Profitable Times Getting Closer

The wait is almost over for pork producers to emerge from a tunnel of losses and profits to return. That tunnel of darkness stretched from the spring of 2012 through the winter of 2013, with average estimated losses of $18/head, primarily due to high feed prices, according to Purdue University Extension economist Chris Hurt.

“Feed prices reached a summit in the third quarter of 2012 with the peak of the drought,” Hurt says. “Estimated total hog production costs shot up $10 per live hundredweight, reaching an estimated $72. Costs last fall and this winter dropped about $4 per hundredweight and are expected to moderate an additional $8 with normal 2013 crop production. By fall, that could put estimated costs of production around $60 per hundredweight,” he says.

The December Hogs and Pigs report from USDA provides evidence that 2013 pork supplies will not be down as much as the 2% that had been anticipated, Hurt says. Rather, pork supplies for the year may be closer to unchanged with a 1 to 2% reduction in the first half offset by a 1 to 2% increase in the second half of the year. The size of the breeding herd was unchanged as of Dec. 1, 2012, when the expectation was that the herd had been reduced by at least 1%. In addition, winter farrowing intentions are unchanged, compared to a 2% reported reduction in the previous inventory report. Market weights will also contribute to increasing pork supplies in the second half of the year. First-half weights are expected to be down about 1% as long as feed prices remain high. But those weights will begin to rise late in the summer, assuming feed prices drop with more normal crop production.

“Hog prices are expected to be somewhat stronger in 2013 due to small beef supplies, continued strong pork exports and modestly improving consumer incomes,” Hurt says. “Live prices averaged about $62 in 2012 but are expected to rise to near $66 for 2013.   Prices are expected to average near $63 in the first quarter, $71 in the second quarter, and $69 in the third quarter. Fall 2013 and winter 2014 prices are expected to reflect higher pork production with prices averaging around $61.

“For the immediate future, losses will continue in the first quarter of 2013 and are expected to average about $15/ head,” Hurt continues. “The return to profitability is expected to come in late April or early May when the spring hog price rally is under way and as meal prices edge lower with the South American soybean harvest. Profits are projected at about $10/head for the second and third quarters before returning to breakeven in the fall of 2013 and winter of 2014. Breakeven means that producers cover all costs, including full labor costs and full depreciation on buildings and equipment,” Hurt says.

According to Hurt, with the return of a profitable pork production outlook, some producers will be discussing expansion plans. “Most realize that the level of feed prices are both the biggest threat to those anticipated profits and the greatest opportunity for extraordinary profitability over the next two years,” he says. “The threat is, of course, related to the continuation of the extreme drought in the western Corn Belt and the Great Plains states.

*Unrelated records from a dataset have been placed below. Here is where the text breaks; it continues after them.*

-- ==== Sys2Proof/Laws/PerInstr.lean ====
section
/-! SUPPORT. Laws/PerInstr.lean: family `Width`, one lemma per constructor: an instruction's encoding has the width its
stream reads (R119): 32 bits for the scalar stream, 96 for the lane stream; an event step has none. -/
namespace Sys2Proof.Laws.Width
open Sys2Proof

/-- The encoding of an instruction is a scalar word or a lane word. -/
def Statement (i : Instr) : Prop :=
  ∀ n w, encode i = some (n, w) → (n = 32 ∧ encScalar i = some w) ∨ (n = 96 ∧ encScalar i = none ∧ encLane i = some w)

theorem any (i : Instr) : Statement i := by
  intro n w h
  unfold encode at h
  cases hs : encScalar i with
  | some x =>
    rw [hs] at h
    cases h
    exact .inl ⟨rfl, rfl⟩
  | none =>
    rw [hs] at h
    cases hl : encLane i with
    | none => simp [hl] at h
    | some x =>
      simp [hl] at h
      exact .inr ⟨h.1.symm, rfl, by rw [h.2]⟩
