/-- A word whose register fields are in the classes of an `LA` entry is decided by the entry's own checks. -/
theorem la_reads {kd ka kb kc : FK} {rounds : Bool} {i : Instr}
    (hg : g.ok = true) (hd : kd.fits 8 d.num d.isQ) (ha : ka.fits 0 a.num a.isQ) (hb : kb.fits 0 b.num b.isQ)
    (hc : kc.fits 0 c.num c.isQ) (hr : rnd < 4 ∧ (rounds = true ∨ rnd = 0)) (hf : fn < 256)
    (h : ∀ w, LaFields (rawOf w) op g d a b c rnd fn imm →
      (∀ c2 c4 j, la (rawOf w) kd ka kb kc rounds c2 c4 j = row c2 true c4 j) → decLane w = .ok i)
    (ho : op < 512 := by decide) (hi : imm < 2 ^ 32 := by decide) :
    LaneReads (eLA op g d a b c rnd fn imm) i := by
  have hw := eLA_fields ho hg hd.1 ha.1 hb.1 hc.1 hr.1 hf hi
  refine ⟨eLane_lt ho hg hd.1 ha.1 hb.1 hc.1 (laMod_lt d a b c hr.1 hf) hi, h _ hw fun c2 c4 j => ?_⟩
  have hround : (rounds || z rnd) = true := by simpa [z] using hr.2
  obtain ⟨-, hd2, hd3⟩ := hd
  obtain ⟨-, ha2, ha3⟩ := ha
  obtain ⟨-, hb2, hb3⟩ := hb
  obtain ⟨-, hc2, hc3⟩ := hc
  simp only [la, hw.d, hw.qd, hw.a, hw.qa, hw.b, hw.qb, hw.c, hw.qc, hw.rnd, hd2, hd3, ha2, ha3, hb2, hb3, hc2, hc3, hround,
    Bool.true_and]

end

theorem noRound : (0 : Nat) < 4 ∧ (false = true ∨ (0 : Nat) = 0) := ⟨by decide, .inr rfl⟩
theorem rm_round (rm : Rm) : rm.code < 4 ∧ (true = true ∨ rm.code = 0) := ⟨by cases rm <;> decide, .inl rfl⟩
@[simp] theorem rmOf_code (rm : Rm) : rmOf rm.code = rm := by cases rm <;> rfl
@[simp] theorem ftyOf_code (ty : FTy) : ftyOf ty.code = ty := by cases ty <;> rfl
theorem FTy.code_lt (ty : FTy) : ty.code < 3 := by cases ty <;> decide
@[simp] theorem xmodeOf_code (md : XMode) : xmodeOf md.code = md := by cases md <;> rfl
theorem XMode.code_lt (md : XMode) : md.code < 4 := by cases md <;> decide

theorem ok2_iff {g : Guard} {d : Dst} {a : Src} : ok2 g d a = true ↔ g.ok = true ∧ d.ok = true ∧ a.ok = true := by
  simp [ok2, and_assoc]
theorem ok3_iff {g : Guard} {d : Dst} {a b : Src} : ok3 g d a b = true ↔ g.ok = true ∧ d.ok = true ∧ a.ok = true ∧ b.ok = true := by
  simp [ok3, and_assoc]
theorem ok4_iff {g : Guard} {d : Dst} {a b c : Src} :
    ok4 g d a b c = true ↔ g.ok = true ∧ d.ok = true ∧ a.ok = true ∧ b.ok = true ∧ c.ok = true := by
  simp [ok4, and_assoc]

/-! ### The entries that share a form

Each takes from the opcode map which form its opcode has; the decoder's own row of eight settles that. -/

section
variable {op : Nat} {g : Guard} {d : Dst} {a b c : Src} {rm : Rm}

theorem la2_reads {f : Guard → Dst → Src → Instr} (h : ok2 g d a = true)
    (hop : ∀ w, (rawOf w).op = op → decLane w = la2 (rawOf w) f := by intro w h; rw [decLane, h]; rfl)
    (ho : op < 512 := by decide) : LaneReads (eLA op g d a v0 v0 0 0 0) (f g d a) := by
  obtain ⟨hg, hd, ha⟩ := ok2_iff.1 h
  refine la_reads hg (fits_dst hd) (fits_src ha) (fits_no 0) (fits_no 0) noRound (by decide) (fun w hw pass => ?_) ho
  simp only [hop w hw.op, la2, pass, f0, hw.eqs]
  rfl

theorem la3_reads {f : Guard → Dst → Src → Src → Instr} (h : ok3 g d a b = true)
    (hop : ∀ w, (rawOf w).op = op → decLane w = la3 (rawOf w) f := by intro w h; rw [decLane, h]; rfl)
    (ho : op < 512 := by decide) : LaneReads (eLA op g d a b v0 0 0 0) (f g d a b) := by
  obtain ⟨hg, hd, ha, hb⟩ := ok3_iff.1 h
  refine la_reads hg (fits_dst hd) (fits_src ha) (fits_src hb) (fits_no 0) noRound (by decide) (fun w hw pass => ?_) ho
  simp only [hop w hw.op, la3, pass, f0, hw.eqs]
  rfl

theorem la4_reads {f : Guard → Dst → Src → Src → Src → Instr} (h : ok4 g d a b c = true)
    (hop : ∀ w, (rawOf w).op = op → decLane w = la4 (rawOf w) f := by intro w h; rw [decLane, h]; rfl)
    (ho : op < 512 := by decide) : LaneReads (eLA op g d a b c 0 0 0) (f g d a b c) := by
  obtain ⟨hg, hd, ha, hb, hc⟩ := ok4_iff.1 h
  refine la_reads hg (fits_dst hd) (fits_src ha) (fits_src hb) (fits_src hc) noRound (by decide) (fun w hw pass => ?_) ho
  simp only [hop w hw.op, la4, pass, f0, hw.eqs]
  rfl

theorem li2_reads {imm : Word} {f : Guard → Dst → Src → Word → Instr} (h : ok2 g d a = true)
    (hop : ∀ w, (rawOf w).op = op → decLane w = li2 (rawOf w) f := by intro w h; rw [decLane, h]; rfl)
    (ho : op < 512 := by decide) : LaneReads (eLA op g d a v0 v0 0 0 imm.toNat) (f g d a imm) := by
  obtain ⟨hg, hd, ha⟩ := ok2_iff.1 h
  refine la_reads hg (fits_dst hd) (fits_src ha) (fits_no 0) (fits_no 0) noRound (by decide) (fun w hw pass => ?_) ho imm.isLt
  simp only [hop w hw.op, li2, pass, hw.eqs, BitVec.ofNat_toNat, BitVec.setWidth_eq]
  rfl

theorem fa3_reads {f : Guard → Dst → Src → Src → Rm → Instr} (h : ok3 g d a b = true)
    (hop : ∀ w, (rawOf w).op = op → decLane w = fa3 (rawOf w) f := by intro w h; rw [decLane, h]; rfl)
    (ho : op < 512 := by decide) : LaneReads (eLA op g d a b v0 rm.code 0 0) (f g d a b rm) := by
  obtain ⟨hg, hd, ha, hb⟩ := ok3_iff.1 h
  refine la_reads hg (fits_dst hd) (fits_src ha) (fits_src hb) (fits_no 0) (rm_round rm) (by decide) (fun w hw pass => ?_) ho
  simp only [hop w hw.op, fa3, pass, f0, hw.eqs, rmOf_code]
  rfl

theorem fa4_reads {f : Guard → Dst → Src → Src → Src → Rm → Instr} (h : ok4 g d a b c = true)
    (hop : ∀ w, (rawOf w).op = op → decLane w = fa4 (rawOf w) f := by intro w h; rw [decLane, h]; rfl)
    (ho : op < 512 := by decide) : LaneReads (eLA op g d a b c rm.code 0 0) (f g d a b c rm) := by
  obtain ⟨hg, hd, ha, hb, hc⟩ := ok4_iff.1 h
  refine la_reads hg (fits_dst hd) (fits_src ha) (fits_src hb) (fits_src hc) (rm_round rm) (by decide) (fun w hw pass => ?_) ho
  simp only [hop w hw.op, fa4, pass, f0, hw.eqs, rmOf_code]
  rfl

theorem cmpRow_reads {p cond n : Nat} {f : Guard → Nat → Src → Src → Nat → Instr}
    (h : (g.ok && okP p && a.ok && b.ok && decide (cond < n)) = true)
    (hop : ∀ w, (rawOf w).op = op → decLane w = cmpRow (rawOf w) n f := by intro w h; rw [decLane, h]; rfl)
    (hn : n ≤ 8 := by decide) (ho : op < 512 := by decide) : LaneReads (eLA op g (.v p) a b v0 0 cond 0) (f g p a b cond) := by
  simp only [Bool.and_eq_true, decide_eq_true_eq] at h
  obtain ⟨⟨⟨⟨hg, hp⟩, ha⟩, hb⟩, hcond⟩ := h
  refine la_reads hg (fits_pred hp) (fits_src ha) (fits_src hb) (fits_no 0) noRound (by omega) (fun w hw pass => ?_) ho
  simp only [hop w hw.op, cmpRow, pass, hw.eqs, hcond, decide_true]
  rfl

/-- `FSIGN` and its packed form, the operation and what else `FN` holds read by `F`. -/
theorem signRow_reads {fn o : Nat} {i : Instr} (h : (ok2 g d a && decide (o < 4) && (if o < 2 then b.unused else b.ok)) = true)
    (hf : fn < 256) (ho : op < 512)
    (hop : ∀ w, LaFields (rawOf w) op g d a b v0 0 fn 0 → ∃ c2, c2 = true ∧ decLane w = signRow (rawOf w) o c2 i) :
    LaneReads (eLA op g d a b v0 0 fn 0) i := by
  simp only [Bool.and_eq_true, decide_eq_true_eq] at h
  obtain ⟨⟨hok, -⟩, hb⟩ := h
  obtain ⟨hg, hd, ha⟩ := ok2_iff.1 hok
  have hfit : (if o < 2 then FK.no else FK.ln).fits 0 b.num b.isQ := by
    split at hb
    · next h2 => rw [if_pos h2]; exact fits_unused hb
    · next h2 => rw [if_neg h2]; exact fits_src hb
  refine la_reads hg (fits_dst hd) (fits_src ha) hfit (fits_no 0) noRound hf (fun w hw pass => ?_) ho
  obtain ⟨c2, rfl, hdec⟩ := hop w hw
  simp only [hdec, signRow, pass, hw.eqs]
  rfl

theorem fsign_reads {o : Nat} {f : Guard → Dst → Src → Src → Nat → Instr}
    (h : (ok2 g d a && decide (o < 4) && (if o < 2 then b.unused else b.ok)) = true)
    (hop : ∀ w, (rawOf w).op = op → decLane w = signRow (rawOf w) (rawOf w).fn (decide ((rawOf w).fn < 4))
      (f (rawOf w).g (rawOf w).dst (rawOf w).sa (rawOf w).sb (rawOf w).fn) := by intro w h; rw [decLane, h]; rfl)
    (ho : op < 512 := by decide) : LaneReads (eLA op g d a b v0 0 o 0) (f g d a b o) := by
  have h4 : o < 4 := by
    simp only [Bool.and_eq_true, decide_eq_true_eq] at h
    exact h.1.2
  refine signRow_reads h (by omega) ho fun w hw => ⟨_, decide_eq_true h4, ?_⟩
  simp only [hop w hw.op, hw.eqs]

theorem fsign2_reads {o : Nat} {bf : Bool} (h : (ok2 g d a && decide (o < 4) && (if o < 2 then b.unused else b.ok)) = true) :
    LaneReads (eLA 0x067 g d a b v0 0 (o * 2 + b2n bf) 0) (.fsign2 g d a b bf o) := by
  have h4 : o < 4 := by
    simp only [Bool.and_eq_true, decide_eq_true_eq] at h
    exact h.1.2
  have hbf := b2n_le bf
  have hbit : bitAt (o * 2 + b2n bf) 0 = bf := bitAt_eq (hi := o) (by omega)
  have hfld : fld (o * 2 + b2n bf) 1 2 = o := by unfold fld; omega
  have hlt : o * 2 + b2n bf < 8 := by omega
  refine signRow_reads h (by omega) (by decide) fun w hw => ⟨_, decide_eq_true hlt, ?_⟩
  simp only [decLane, hw.op, decPair, hw.eqs, hbit, hfld]

/-- One source of a type in `FN`, rounded (R178, R179, R183). -/
theorem ty1_reads_rm {ty : FTy} {f : Guard → Dst → Src → FTy → Rm → Instr} (h : ok2 g d a = true)
    (hop : ∀ w, (rawOf w).op = op → decLane w = ty1 (rawOf w) true (f (rawOf w).g (rawOf w).dst (rawOf w).sa (rawOf w).ty (rawOf w).rm)
      := by intro w h; rw [decLane, h]; rfl)
    (ho : op < 512 := by decide) : LaneReads (eLA op g d a v0 v0 rm.code ty.code 0) (f g d a ty rm) := by
  have hty := ty.code_lt
  obtain ⟨hg, hd, ha⟩ := ok2_iff.1 h
  refine la_reads hg (fits_dst hd) (fits_src ha) (fits_no 0) (fits_no 0) (rm_round rm) (by omega) (fun w hw pass => ?_) ho
  simp only [hop w hw.op, ty1, pass, hw.eqs, rmOf_code, ftyOf_code, hty, decide_true]
  rfl

/-- The same unrounded. -/
theorem ty1_reads {ty : FTy} {f : Guard → Dst → Src → FTy → Instr} (h : ok2 g d a = true)
    (hop : ∀ w, (rawOf w).op = op → decLane w = ty1 (rawOf w) false (f (rawOf w).g (rawOf w).dst (rawOf w).sa (rawOf w).ty)
      := by intro w h; rw [decLane, h]; rfl)
    (ho : op < 512 := by decide) : LaneReads (eLA op g d a v0 v0 0 ty.code 0) (f g d a ty) := by
  have hty := ty.code_lt
  obtain ⟨hg, hd, ha⟩ := ok2_iff.1 h
  refine la_reads hg (fits_dst hd) (fits_src ha) (fits_no 0) (fits_no 0) noRound (by omega) (fun w hw pass => ?_) ho
  simp only [hop w hw.op, ty1, pass, hw.eqs, ftyOf_code, hty, decide_true]
  rfl

theorem ty2_reads {ty : FTy} {f : Guard → Dst → Src → Src → FTy → Rm → Instr} (h : ok3 g d a b = true)
    (hop : ∀ w, (rawOf w).op = op → decLane w = ty2 (rawOf w)
      (f (rawOf w).g (rawOf w).dst (rawOf w).sa (rawOf w).sb (rawOf w).ty (rawOf w).rm) := by intro w h; rw [decLane, h]; rfl)
    (ho : op < 512 := by decide) : LaneReads (eLA op g d a b v0 rm.code ty.code 0) (f g d a b ty rm) := by
  have hty := ty.code_lt
  obtain ⟨hg, hd, ha, hb⟩ := ok3_iff.1 h
  refine la_reads hg (fits_dst hd) (fits_src ha) (fits_src hb) (fits_no 0) (rm_round rm) (by omega) (fun w hw pass => ?_) ho
  simp only [hop w hw.op, ty2, pass, hw.eqs, rmOf_code, ftyOf_code, hty, decide_true]
  rfl

theorem pk3_reads {u sat : Bool} {f : Guard → Dst → Src → Src → Bool → Bool → Instr} (h : ok3 g d a b = true)
    (hop : ∀ w, (rawOf w).op = op → decLane w = pk3 (rawOf w) f := by intro w h; rw [decLane, h]; rfl)
    (ho : op < 512 := by decide) : LaneReads (eLA op g d a b v0 0 (b2n u * 2 + b2n sat) 0) (f g d a b u sat) := by
  have hu := b2n_le u
  have hsat := b2n_le sat
  have h1 : bitAt (b2n u * 2 + b2n sat) 1 = u := bitAt_eq (hi := 0) (by omega)
  have h0 : bitAt (b2n u * 2 + b2n sat) 0 = sat := bitAt_eq (hi := b2n u) (by omega)
  have hlt : b2n u * 2 + b2n sat < 4 := by omega
  obtain ⟨hg, hd, ha, hb⟩ := ok3_iff.1 h
  refine la_reads hg (fits_dst hd) (fits_src ha) (fits_src hb) (fits_no 0) noRound (by omega) (fun w hw pass => ?_) ho
  simp only [hop w hw.op, pk3, pass, hw.eqs, h0, h1, hlt, decide_true]
  rfl

theorem pkm_reads {u : Bool} {f : Guard → Dst → Src → Src → Bool → Instr} (h : ok3 g d a b = true)
    (hop : ∀ w, (rawOf w).op = op → decLane w = pkm (rawOf w) f := by intro w h; rw [decLane, h]; rfl)
    (ho : op < 512 := by decide) : LaneReads (eLA op g d a b v0 0 (b2n u * 2) 0) (f g d a b u) := by
  have hu := b2n_le u
  have h1 : bitAt (b2n u * 2) 1 = u := bitAt_eq (hi := 0) (by omega)
  have h0 : bitAt (b2n u * 2) 0 = false := bitAt_eq (hi := b2n u) (by simp [b2n])
  have hlt : b2n u * 2 < 4 := by omega
  obtain ⟨hg, hd, ha, hb⟩ := ok3_iff.1 h
  refine la_reads hg (fits_dst hd) (fits_src ha) (fits_src hb) (fits_no 0) noRound (by omega) (fun w hw pass => ?_) ho
  simp only [hop w hw.op, pkm, pass, hw.eqs, h0, h1, hlt, decide_true]
  rfl

end

end Sys2Proof

end

section

namespace Sys2Proof

/- One thread: these many short proofs together would ask for more stacks than memory holds. -/
set_option Elab.async false

/-! ### Moves, predicates and integers of a form of their own (R167, R168, R173, R215) -/

section
variable {g : Guard} {d : Dst} {a b c : Src} {rm : Rm}

theorem lNop_reads (h : g.ok = true) : LaneReads (eLA 0x008 g d0 v0 v0 v0 0 0 0) (.lNop g) := by
  show LaneReads (eLane 0x008 g 0 0 0 0 0 0) (.lNop g)
  refine lane_reads (by decide) h (by decide) (by decide) (by decide) (by decide) (by decide) (by decide) fun w hw => ?_
  simp only [decLane, hw]
  rfl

Poor crops there in 2013 could send corn and soybean meal prices to new record highs. Such an outcome would likely extend losses for another year. Alternatively, normal world yields in 2013 will likely send feed prices lower than current new-crop futures are indicating. Such an event would multiply pork profitability,” he says.

Hurt says that the U.S. pork industry has suffered with high feed prices partially driven by three consecutive years of poor U.S. corn crops. “Eventually, better yields will likely result in lower and less volatile feed prices. Almost everyone in the animal production industries, including pork producers, hope 2013 is the year that scenario begins.”